Matrix Reloaded starts some undefined time after the end of the first movie. The last transmission from a ship called the Osiris warns Morpheus (Laurence Fishburne) and the other "real world" captains that the machines are digging through the earth's crust straight down toward Zion, the last remaining human city. Morpheus' Nebuchadnezzar and the other ships are ordered home to Zion to defend the city, setting off a series of internal political battles of strategy that constitutes the slowest part of the film. The problem is that there can be no direct connection to the Matrix from within Zion, and as in the first film, almost all the interesting stuff happens in the Matrix. Luckily, the Wachowskis have contrived a reason for Morpheus and the gang to leave town, so the fun can begin again.

Once jacked in, Neo (Keanu Reeves) and crew receive instructions from the Oracle (the late Gloria Foster) that resemble a virtual-reality computer hackers' treasure hunt: Find this character/software module, so you can get instructions to the next character/software module, who will have information that will help you find this other crucial character or locale, which will tell you how to protect Zion. Or something. It's all very bring-me-the-broom-of-the-wicked-witch-of-the-West, with the fate of the world at stake.

Some of these developments increase our knowledge of what the Matrix is and how it works and what the hell is really going on, but others feel like gratuitous plot embellishments, without the sense of necessity and inevitability that marked everything in the original. With the November release of part three, The Matrix Revolutions, these cavils may turn out to be incorrect. But so far, some of this stuff is reminiscent of Back to the Future 3, a perfectly OK film that still felt like an unnecessary tag-on.

Fight director Yuen Wo Ping provides his usual dazzling choreography, but that too feels both a bit compromised and a bit "been there, done that." It's a great thing that CGI frees stuntmen from doing some really dangerous stuff now. But injudiciously applied, it can rob an action sequence of all power. The best action scenes, even in sci-fi and horror flicks, are somehow rooted in reality.

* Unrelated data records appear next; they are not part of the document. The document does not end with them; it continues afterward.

/-- Every step keeps the invariant: memory in its one form (log entry 3), the FSM's registers as R140 to R150, R154 leave
them in each state, responses as 30_encoding.md R88, R89 pair them, `RSVD` 0 in encoded entries (R82). -/
def Obligations.StepKeepsTheInvariant : Prop :=
  ∀ s t : State, Invariant s → step s = .next t → Invariant t

/-- 10_state.md R30: "no configuration written at run time": no step changes the build and platform parameters. -/
def Obligations.NoStepChangesTheParameters : Prop :=
  ∀ s t : State, step s = .next t → t.platform = s.platform

/-- 41_walker.md R152, R153: a walk in progress that meets the invariant, on admitted memory and with a free allocator,
ends by its response alone, the response to the request it had latched, and the request that waited is then served as if
made from the idle walker. The waiting operation and the environment that stalls nothing are the model's choice (log
entry 11). -/
def Obligations.WaitingRequestIsServedAfterTheWalk : Prop :=
  ∀ (s : State) (va : Word) (root : Ppn), Invariant s → allAdmitted s → s.allocScript = none → s.walker.st ≠ .idle →
    ∃ t, awaitIdle s = .next t ∧ t.walker.st = .idle ∧ Invariant t ∧
      t.result = .walk (responseOf t.walker) ∧ responseFits t.walker = true ∧
      t.walker.vaQ = s.walker.vaQ ∧ t.walker.createQ = s.walker.createQ ∧
      (s.walker.st = .rsp → t.result = .walk (responseOf s.walker)) ∧
      exec (.walkNc va root) s = exec (.walkNc va root) t ∧ exec (.walkC va root) s = exec (.walkC va root) t

/-- 30_encoding.md R96, 20_memory.md R66: the script gives its answers in order, and an allocator without one gives any
answer (log entries 6 and 18). -/
def Obligations.AllocatorAnswersInOrder : Prop :=
  (∀ (l : List AllocAnswer) (s : State), perform (.allocScript l) s = .next { s with allocScript := some l }) ∧
  (∀ (s : State) (a : AllocAnswer) (l : List AllocAnswer), s.allocScript = some (a :: l) →
    nextAnswer s = some (a, { s with allocScript := some l })) ∧
  (∀ s : State, s.allocScript = none → ∃ a, nextAnswer s = some (a, { s with allocDraws := s.allocDraws + 1 }))

/-- 30_encoding.md R96: `LEAF.SET` whose walk does not report `OK` is that walk and nothing more, and it stops where its walk
or its `PA_TO_PPN` stops (one action made of its parts: log entry 18). -/
def Obligations.LeafSetEndsWhereAPartDoes : Prop :=
  ∀ (s : State) (va : Word) (root : Ppn) (pa : Word) (flags : Flags),
    (∀ (t : State) (r : Response), exec (.walkC va root) s = .next t → t.result = .walk r → r.status ≠ 0 →
      perform (.leafSet va root pa flags) s = .next t) ∧
    (∀ (t : State) (r : Response), exec (.walkC va root) s = .next t → t.result = .walk r → r.status = 0 →
      2 ^ 56 ≤ pa.toNat → perform (.leafSet va root pa flags) s = .fault .paRange) ∧
    (∀ f : Fault, exec (.walkC va root) s = .fault f → perform (.leafSet va root pa flags) s = .fault f)

/-- 20_memory.md R55, R57, R62, 70_reset_and_hazards.md R205: a clocked read that nothing races returns what memory holds; one
that a host write races returns the word before the write or after it; no other answer exists. (How the model notes the
values: log entry 14.) -/
def Obligations.ClockedReadsReturnAValueTheWordHeld : Prop :=
  (∀ (p q : Pins) (s t u : State), s.walker.st = .rdReq → p.rst = false → p.memReqReady = true →
    clockEdge p s = .next t → q.rst = false → q.memRspValid = true → clockEdge q t = .next u →
    q.memRspRdata = memWord s.mem (entryPa s.walker.nodeQ (vpn s.walker.vaQ s.walker.lvlQ)).toNat) ∧
  (∀ (q : Pins) (s : State) (pa : Pa) (v : Word), s.walker.st = .rdWait → s.readSeen = [] → pa.toNat + 8 ≤ 2 ^ 56 →
    s.walker.lvlQ = 2 ∨ s.walker.lvlQ = 1 →
    admits s.platform (entryPa s.walker.nodeQ (vpn s.walker.vaQ s.walker.lvlQ)) = true →
    let slot := (entryPa s.walker.nodeQ (vpn s.walker.vaQ s.walker.lvlQ)).toNat
    ∃ t, perform (.hostWrite pa v) s = .next t ∧ (q.rst = false → q.memRspValid = true → protocolBroken q t = false →
      (q.memRspRdata = memWord s.mem slot ∨ q.memRspRdata = memWord (memSetWord s.mem pa.toNat v) slot →
        ∃ u, clockEdge q t = .next u) ∧
      (q.memRspRdata ≠ memWord s.mem slot → q.memRspRdata ≠ memWord (memSetWord s.mem pa.toNat v) slot →
        clockEdge q t = .fault .readNotHeld)))
end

Many Hong Kong movie fans disdained the use of wires and harnesses as unauthentic or even cheating. But even those tricks are not as far from reality as supernaturally sped-up CGI simulations. The further we get from reality, the less thrilling the effect is. There simply is little genuine suspense in these scenes; the excitement is more the result of a physiological reaction to fast cutting, camera movement, and sound effects than it is of empathetic investment in the characters. The film's best action moments involve a motorcycle dodging in between speeding cars, because these at least look real. The worst action moments involve Neo swooping down from the sky to pull someone out of harm's way. That Neo could be considered a deus ex machina may be a conscious joke on the Wachowskis' part, but it grows old.

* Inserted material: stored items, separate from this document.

@[simp] theorem beginWalk_walker (va : Word) (root : Ppn) (c : Bool) : (beginWalk va root c s).walker = acceptRequest va root c s.walker := rfl
@[simp] theorem beginWalk_pins (va : Word) (root : Ppn) (c : Bool) : (beginWalk va root c s).pins = .quiet := rfl
@[simp] theorem beginWalk_reqWaiting (va : Word) (root : Ppn) (c : Bool) : (beginWalk va root c s).reqWaiting = false := rfl
@[simp] theorem beginWalk_codec (va : Word) (root : Ppn) (c : Bool) : (beginWalk va root c s).codec = s.codec := rfl
@[simp] theorem beginWalk_mem (va : Word) (root : Ppn) (c : Bool) : (beginWalk va root c s).mem = s.mem := rfl
@[simp] theorem beginWalk_readSeen (va : Word) (root : Ppn) (c : Bool) : (beginWalk va root c s).readSeen = s.readSeen := rfl
@[simp] theorem beginWalk_lateReqs (va : Word) (root : Ppn) (c : Bool) : (beginWalk va root c s).lateReqs = s.lateReqs := rfl
@[simp] theorem beginWalk_allocScript (va : Word) (root : Ppn) (c : Bool) : (beginWalk va root c s).allocScript = s.allocScript := rfl
@[simp] theorem beginWalk_allocDraws (va : Word) (root : Ppn) (c : Bool) : (beginWalk va root c s).allocDraws = s.allocDraws := rfl
@[simp] theorem beginWalk_resetDraws (va : Word) (root : Ppn) (c : Bool) : (beginWalk va root c s).resetDraws = s.resetDraws := rfl
@[simp] theorem beginWalk_platform (va : Word) (root : Ppn) (c : Bool) : (beginWalk va root c s).platform = s.platform := rfl
@[simp] theorem beginWalk_host (va : Word) (root : Ppn) (c : Bool) : (beginWalk va root c s).host = s.host := rfl
@[simp] theorem beginWalk_result (va : Word) (root : Ppn) (c : Bool) : (beginWalk va root c s).result = s.result := rfl
@[simp] theorem beginWalk_txns (va : Word) (root : Ppn) (c : Bool) : (beginWalk va root c s).txns = [] := rfl

@[simp] theorem takeAction_walker (l : List HostAction) : (takeAction l s).walker = s.walker := rfl
@[simp] theorem takeAction_pins (l : List HostAction) : (takeAction l s).pins = s.pins := rfl
@[simp] theorem takeAction_reqWaiting (l : List HostAction) : (takeAction l s).reqWaiting = s.reqWaiting := rfl
@[simp] theorem takeAction_codec (l : List HostAction) : (takeAction l s).codec = s.codec := rfl
@[simp] theorem takeAction_mem (l : List HostAction) : (takeAction l s).mem = s.mem := rfl
@[simp] theorem takeAction_readSeen (l : List HostAction) : (takeAction l s).readSeen = s.readSeen := rfl
@[simp] theorem takeAction_lateReqs (l : List HostAction) : (takeAction l s).lateReqs = s.lateReqs := rfl
@[simp] theorem takeAction_allocScript (l : List HostAction) : (takeAction l s).allocScript = s.allocScript := rfl
@[simp] theorem takeAction_allocDraws (l : List HostAction) : (takeAction l s).allocDraws = s.allocDraws := rfl
@[simp] theorem takeAction_resetDraws (l : List HostAction) : (takeAction l s).resetDraws = s.resetDraws := rfl
@[simp] theorem takeAction_platform (l : List HostAction) : (takeAction l s).platform = s.platform := rfl
@[simp] theorem takeAction_host (l : List HostAction) : (takeAction l s).host = l := rfl
@[simp] theorem takeAction_result (l : List HostAction) : (takeAction l s).result = s.result := rfl
@[simp] theorem takeAction_txns (l : List HostAction) : (takeAction l s).txns = s.txns := rfl

@[simp] theorem setAllocScript_walker (l : List AllocAnswer) : (setAllocScript l s).walker = s.walker := rfl
@[simp] theorem setAllocScript_pins (l : List AllocAnswer) : (setAllocScript l s).pins = s.pins := rfl
@[simp] theorem setAllocScript_reqWaiting (l : List AllocAnswer) : (setAllocScript l s).reqWaiting = s.reqWaiting := rfl
@[simp] theorem setAllocScript_codec (l : List AllocAnswer) : (setAllocScript l s).codec = s.codec := rfl
@[simp] theorem setAllocScript_mem (l : List AllocAnswer) : (setAllocScript l s).mem = s.mem := rfl
@[simp] theorem setAllocScript_readSeen (l : List AllocAnswer) : (setAllocScript l s).readSeen = s.readSeen := rfl
@[simp] theorem setAllocScript_lateReqs (l : List AllocAnswer) : (setAllocScript l s).lateReqs = s.lateReqs := rfl
@[simp] theorem setAllocScript_allocScript (l : List AllocAnswer) : (setAllocScript l s).allocScript = some l := rfl
@[simp] theorem setAllocScript_allocDraws (l : List AllocAnswer) : (setAllocScript l s).allocDraws = s.allocDraws := rfl
@[simp] theorem setAllocScript_resetDraws (l : List AllocAnswer) : (setAllocScript l s).resetDraws = s.resetDraws := rfl
@[simp] theorem setAllocScript_platform (l : List AllocAnswer) : (setAllocScript l s).platform = s.platform := rfl
@[simp] theorem setAllocScript_host (l : List AllocAnswer) : (setAllocScript l s).host = s.host := rfl
@[simp] theorem setAllocScript_result (l : List AllocAnswer) : (setAllocScript l s).result = s.result := rfl
@[simp] theorem setAllocScript_txns (l : List AllocAnswer) : (setAllocScript l s).txns = s.txns := rfl

@[simp] theorem pushWord_walker (w : OpWord) : (pushWord w s).walker = s.walker := rfl
@[simp] theorem pushWord_pins (w : OpWord) : (pushWord w s).pins = s.pins := rfl
@[simp] theorem pushWord_reqWaiting (w : OpWord) : (pushWord w s).reqWaiting = s.reqWaiting := rfl
@[simp] theorem pushWord_codec (w : OpWord) : (pushWord w s).codec = s.codec := rfl
@[simp] theorem pushWord_mem (w : OpWord) : (pushWord w s).mem = s.mem := rfl
@[simp] theorem pushWord_readSeen (w : OpWord) : (pushWord w s).readSeen = s.readSeen := rfl
@[simp] theorem pushWord_lateReqs (w : OpWord) : (pushWord w s).lateReqs = s.lateReqs := rfl
@[simp] theorem pushWord_allocScript (w : OpWord) : (pushWord w s).allocScript = s.allocScript := rfl
@[simp] theorem pushWord_allocDraws (w : OpWord) : (pushWord w s).allocDraws = s.allocDraws := rfl
@[simp] theorem pushWord_resetDraws (w : OpWord) : (pushWord w s).resetDraws = s.resetDraws := rfl
@[simp] theorem pushWord_platform (w : OpWord) : (pushWord w s).platform = s.platform := rfl
@[simp] theorem pushWord_host (w : OpWord) : (pushWord w s).host = .op w :: s.host := rfl
@[simp] theorem pushWord_result (w : OpWord) : (pushWord w s).result = s.result := rfl
@[simp] theorem pushWord_txns (w : OpWord) : (pushWord w s).txns = s.txns := rfl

Aggravating this is the more general "rule" problem: Who has the power to do what? And why? Why does Neo fight and fight the Smith army and almost lose several times when we know, from the first punch, that he could have simply done his Superman act and flown away? Why can he beat them? "Because he's the One and can do anything" isn't a good enough answer. If his powers are unbounded, then there's no suspense and no point to the entire thing. If they are bounded, we need to know how.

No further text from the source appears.